Instructions for the task
Return all lines from the entries below in which the word "freeCtr" is present.

Dataset excerpts:
-- ==== Sys2Proof/Laws/State.lean ====
section
/-! SUPPORT. The fields of the state after the basic updates: one lemma per field and update, so that no proof unfolds a record
update. -/

namespace Sys2Proof.Machine

@[simp] theorem State.run_next (s : State) (f : Node → Node) : s.run f = .next { s with node := f s.node } := rfl
@[simp] theorem State.idle_pending (s : State) : s.idle.pending = s.pending := rfl
@[simp] theorem State.idle_node (s : State) : s.idle.node = s.node.idle := rfl

@[simp] theorem Node.updPower_power (x0 : Node) (x1 : Power → Power) : (x0.updPower x1).power = x1 x0.power := rfl
@[simp] theorem Node.updPower_isl (x0 : Node) (x1 : Power → Power) : (x0.updPower x1).isl = x0.isl := rfl
@[simp] theorem Node.updPower_lastCrossing (x0 : Node) (x1 : Power → Power) : (x0.updPower x1).lastCrossing = x0.lastCrossing := rfl
@[simp] theorem Node.updPower_mem (x0 : Node) (x1 : Power → Power) : (x0.updPower x1).mem = x0.mem := rfl
@[simp] theorem Node.updPower_ram (x0 : Node) (x1 : Power → Power) : (x0.updPower x1).ram = x0.ram := rfl
@[simp] theorem Node.updPower_host (x0 : Node) (x1 : Power → Power) : (x0.updPower x1).host = x0.host := rfl
@[simp] theorem Node.updPower_stalls (x0 : Node) (x1 : Power → Power) : (x0.updPower x1).stalls = x0.stalls := rfl
@[simp] theorem Node.updPower_cache (x0 : Node) (x1 : Power → Power) : (x0.updPower x1).cache = x0.cache := rfl
@[simp] theorem Node.updPower_stored (x0 : Node) (x1 : Power → Power) : (x0.updPower x1).stored = x0.stored := rfl
@[simp] theorem Node.updPower_rcp (x0 : Node) (x1 : Power → Power) : (x0.updPower x1).rcp = x0.rcp := rfl
@[simp] theorem Node.updPower_loops (x0 : Node) (x1 : Power → Power) : (x0.updPower x1).loops = x0.loops := rfl
@[simp] theorem Node.updPower_fio (x0 : Node) (x1 : Power → Power) : (x0.updPower x1).fio = x0.fio := rfl
@[simp] theorem Node.updPower_adc (x0 : Node) (x1 : Power → Power) : (x0.updPower x1).adc = x0.adc := rfl
@[simp] theorem Node.updPower_encs (x0 : Node) (x1 : Power → Power) : (x0.updPower x1).encs = x0.encs := rfl
@[simp] theorem Node.updPower_axes (x0 : Node) (x1 : Power → Power) : (x0.updPower x1).axes = x0.axes := rfl
@[simp] theorem Node.updPower_drives (x0 : Node) (x1 : Power → Power) : (x0.updPower x1).drives = x0.drives := rfl
@[simp] theorem Node.updPower_line (x0 : Node) (x1 : Power → Power) : (x0.updPower x1).line = x0.line := rfl
@[simp] theorem Node.updPower_time (x0 : Node) (x1 : Power → Power) : (x0.updPower x1).time = x0.time := rfl
@[simp] theorem Node.updPower_zb (x0 : Node) (x1 : Power → Power) : (x0.updPower x1).zb = x0.zb := rfl
@[simp] theorem Node.updPower_cust (x0 : Node) (x1 : Power → Power) : (x0.updPower x1).cust = x0.cust := rfl
@[simp] theorem Node.updPower_lifts (x0 : Node) (x1 : Power → Power) : (x0.updPower x1).lifts = x0.lifts := rfl
@[simp] theorem Node.updPower_gates (x0 : Node) (x1 : Power → Power) : (x0.updPower x1).gates = x0.gates := rfl
@[simp] theorem Node.updPower_harv (x0 : Node) (x1 : Power → Power) : (x0.updPower x1).harv = x0.harv := rfl
@[simp] theorem Node.updPower_rcd (x0 : Node) (x1 : Power → Power) : (x0.updPower x1).rcd = x0.rcd := rfl
@[simp] theorem Node.updPower_safe (x0 : Node) (x1 : Power → Power) : (x0.updPower x1).safe = x0.safe := rfl
@[simp] theorem Node.updPower_glean (x0 : Node) (x1 : Power → Power) : (x0.updPower x1).glean = x0.glean := rfl
@[simp] theorem Node.updPower_sec (x0 : Node) (x1 : Power → Power) : (x0.updPower x1).sec = x0.sec := rfl
@[simp] theorem Node.updPower_hlth (x0 : Node) (x1 : Power → Power) : (x0.updPower x1).hlth = x0.hlth := rfl
@[simp] theorem Node.updPower_freeCtr (x0 : Node) (x1 : Power → Power) : (x0.updPower x1).freeCtr = x0.freeCtr := rfl

@[simp] theorem Node.updRcd_rcd (x0 : Node) (x1 : Recorder → Recorder) : (x0.updRcd x1).rcd = x1 x0.rcd := rfl
@[simp] theorem Node.updRcd_isl (x0 : Node) (x1 : Recorder → Recorder) : (x0.updRcd x1).isl = x0.isl := rfl
@[simp] theorem Node.updRcd_lastCrossing (x0 : Node) (x1 : Recorder → Recorder) : (x0.updRcd x1).lastCrossing = x0.lastCrossing := rfl
@[simp] theorem Node.updRcd_mem (x0 : Node) (x1 : Recorder → Recorder) : (x0.updRcd x1).mem = x0.mem := rfl
@[simp] theorem Node.updRcd_ram (x0 : Node) (x1 : Recorder → Recorder) : (x0.updRcd x1).ram = x0.ram := rfl
@[simp] theorem Node.updRcd_power (x0 : Node) (x1 : Recorder → Recorder) : (x0.updRcd x1).power = x0.power := rfl
@[simp] theorem Node.updRcd_host (x0 : Node) (x1 : Recorder → Recorder) : (x0.updRcd x1).host = x0.host := rfl
@[simp] theorem Node.updRcd_stalls (x0 : Node) (x1 : Recorder → Recorder) : (x0.updRcd x1).stalls = x0.stalls := rfl
@[simp] theorem Node.updRcd_cache (x0 : Node) (x1 : Recorder → Recorder) : (x0.updRcd x1).cache = x0.cache := rfl
@[simp] theorem Node.updRcd_stored (x0 : Node) (x1 : Recorder → Recorder) : (x0.updRcd x1).stored = x0.stored := rfl
@[simp] theorem Node.updRcd_rcp (x0 : Node) (x1 : Recorder → Recorder) : (x0.updRcd x1).rcp = x0.rcp := rfl
@[simp] theorem Node.updRcd_loops (x0 : Node) (x1 : Recorder → Recorder) : (x0.updRcd x1).loops = x0.loops := rfl
@[simp] theorem Node.updRcd_fio (x0 : Node) (x1 : Recorder → Recorder) : (x0.updRcd x1).fio = x0.fio := rfl
@[simp] theorem Node.updRcd_adc (x0 : Node) (x1 : Recorder → Recorder) : (x0.updRcd x1).adc = x0.adc := rfl
@[simp] theorem Node.updRcd_encs (x0 : Node) (x1 : Recorder → Recorder) : (x0.updRcd x1).encs = x0.encs := rfl
@[simp] theorem Node.updRcd_axes (x0 : Node) (x1 : Recorder → Recorder) : (x0.updRcd x1).axes = x0.axes := rfl
@[simp] theorem Node.updRcd_drives (x0 : Node) (x1 : Recorder → Recorder) : (x0.updRcd x1).drives = x0.drives := rfl
@[simp] theorem Node.updRcd_line (x0 : Node) (x1 : Recorder → Recorder) : (x0.updRcd x1).line = x0.line := rfl
@[simp] theorem Node.updRcd_time (x0 : Node) (x1 : Recorder → Recorder) : (x0.updRcd x1).time = x0.time := rfl
@[simp] theorem Node.updRcd_zb (x0 : Node) (x1 : Recorder → Recorder) : (x0.updRcd x1).zb = x0.zb := rfl
@[simp] theorem Node.updRcd_cust (x0 : Node) (x1 : Recorder → Recorder) : (x0.updRcd x1).cust = x0.cust := rfl
@[simp] theorem Node.updRcd_lifts (x0 : Node) (x1 : Recorder → Recorder) : (x0.updRcd x1).lifts = x0.lifts := rfl
@[simp] theorem Node.updRcd_gates (x0 : Node) (x1 : Recorder → Recorder) : (x0.updRcd x1).gates = x0.gates := rfl
@[simp] theorem Node.updRcd_harv (x0 : Node) (x1 : Recorder → Recorder) : (x0.updRcd x1).harv = x0.harv := rfl
@[simp] theorem Node.updRcd_safe (x0 : Node) (x1 : Recorder → Recorder) : (x0.updRcd x1).safe = x0.safe := rfl
@[simp] theorem Node.updRcd_glean (x0 : Node) (x1 : Recorder → Recorder) : (x0.updRcd x1).glean = x0.glean := rfl
@[simp] theorem Node.updRcd_sec (x0 : Node) (x1 : Recorder → Recorder) : (x0.updRcd x1).sec = x0.sec := rfl
@[simp] theorem Node.updRcd_hlth (x0 : Node) (x1 : Recorder → Recorder) : (x0.updRcd x1).hlth = x0.hlth := rfl
@[simp] theorem Node.updRcd_freeCtr (x0 : Node) (x1 : Recorder → Recorder) : (x0.updRcd x1).freeCtr = x0.freeCtr := rfl

@[simp] theorem Node.updSafe_safe (x0 : Node) (x1 : Safety → Safety) : (x0.updSafe x1).safe = x1 x0.safe := rfl
@[simp] theorem Node.updSafe_isl (x0 : Node) (x1 : Safety → Safety) : (x0.updSafe x1).isl = x0.isl := rfl
@[simp] theorem Node.updSafe_lastCrossing (x0 : Node) (x1 : Safety → Safety) : (x0.updSafe x1).lastCrossing = x0.lastCrossing := rfl
@[simp] theorem Node.updSafe_mem (x0 : Node) (x1 : Safety → Safety) : (x0.updSafe x1).mem = x0.mem := rfl
@[simp] theorem Node.updSafe_ram (x0 : Node) (x1 : Safety → Safety) : (x0.updSafe x1).ram = x0.ram := rfl
@[simp] theorem Node.updSafe_power (x0 : Node) (x1 : Safety → Safety) : (x0.updSafe x1).power = x0.power := rfl
@[simp] theorem Node.updSafe_host (x0 : Node) (x1 : Safety → Safety) : (x0.updSafe x1).host = x0.host := rfl
@[simp] theorem Node.updSafe_stalls (x0 : Node) (x1 : Safety → Safety) : (x0.updSafe x1).stalls = x0.stalls := rfl
@[simp] theorem Node.updSafe_cache (x0 : Node) (x1 : Safety → Safety) : (x0.updSafe x1).cache = x0.cache := rfl
@[simp] theorem Node.updSafe_stored (x0 : Node) (x1 : Safety → Safety) : (x0.updSafe x1).stored = x0.stored := rfl
@[simp] theorem Node.updSafe_rcp (x0 : Node) (x1 : Safety → Safety) : (x0.updSafe x1).rcp = x0.rcp := rfl
@[simp] theorem Node.updSafe_loops (x0 : Node) (x1 : Safety → Safety) : (x0.updSafe x1).loops = x0.loops := rfl
@[simp] theorem Node.updSafe_fio (x0 : Node) (x1 : Safety → Safety) : (x0.updSafe x1).fio = x0.fio := rfl
@[simp] theorem Node.updSafe_adc (x0 : Node) (x1 : Safety → Safety) : (x0.updSafe x1).adc = x0.adc := rfl
@[simp] theorem Node.updSafe_encs (x0 : Node) (x1 : Safety → Safety) : (x0.updSafe x1).encs = x0.encs := rfl
@[simp] theorem Node.updSafe_axes (x0 : Node) (x1 : Safety → Safety) : (x0.updSafe x1).axes = x0.axes := rfl
@[simp] theorem Node.updSafe_drives (x0 : Node) (x1 : Safety → Safety) : (x0.updSafe x1).drives = x0.drives := rfl
@[simp] theorem Node.updSafe_line (x0 : Node) (x1 : Safety → Safety) : (x0.updSafe x1).line = x0.line := rfl
@[simp] theorem Node.updSafe_time (x0 : Node) (x1 : Safety → Safety) : (x0.updSafe x1).time = x0.time := rfl
@[simp] theorem Node.updSafe_zb (x0 : Node) (x1 : Safety → Safety) : (x0.updSafe x1).zb = x0.zb := rfl
@[simp] theorem Node.updSafe_cust (x0 : Node) (x1 : Safety → Safety) : (x0.updSafe x1).cust = x0.cust := rfl
@[simp] theorem Node.updSafe_lifts (x0 : Node) (x1 : Safety → Safety) : (x0.updSafe x1).lifts = x0.lifts := rfl
@[simp] theorem Node.updSafe_gates (x0 : Node) (x1 : Safety → Safety) : (x0.updSafe x1).gates = x0.gates := rfl
@[simp] theorem Node.updSafe_harv (x0 : Node) (x1 : Safety → Safety) : (x0.updSafe x1).harv = x0.harv := rfl
@[simp] theorem Node.updSafe_rcd (x0 : Node) (x1 : Safety → Safety) : (x0.updSafe x1).rcd = x0.rcd := rfl
@[simp] theorem Node.updSafe_glean (x0 : Node) (x1 : Safety → Safety) : (x0.updSafe x1).glean = x0.glean := rfl
@[simp] theorem Node.updSafe_sec (x0 : Node) (x1 : Safety → Safety) : (x0.updSafe x1).sec = x0.sec := rfl
@[simp] theorem Node.updSafe_hlth (x0 : Node) (x1 : Safety → Safety) : (x0.updSafe x1).hlth = x0.hlth := rfl
@[simp] theorem Node.updSafe_freeCtr (x0 : Node) (x1 : Safety → Safety) : (x0.updSafe x1).freeCtr = x0.freeCtr := rfl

Result of this exercise
@[simp] theorem Node.updPower_freeCtr (x0 : Node) (x1 : Power → Power) : (x0.updPower x1).freeCtr = x0.freeCtr := rfl
@[simp] theorem Node.updRcd_freeCtr (x0 : Node) (x1 : Recorder → Recorder) : (x0.updRcd x1).freeCtr = x0.freeCtr := rfl
@[simp] theorem Node.updSafe_freeCtr (x0 : Node) (x1 : Safety → Safety) : (x0.updSafe x1).freeCtr = x0.freeCtr := rfl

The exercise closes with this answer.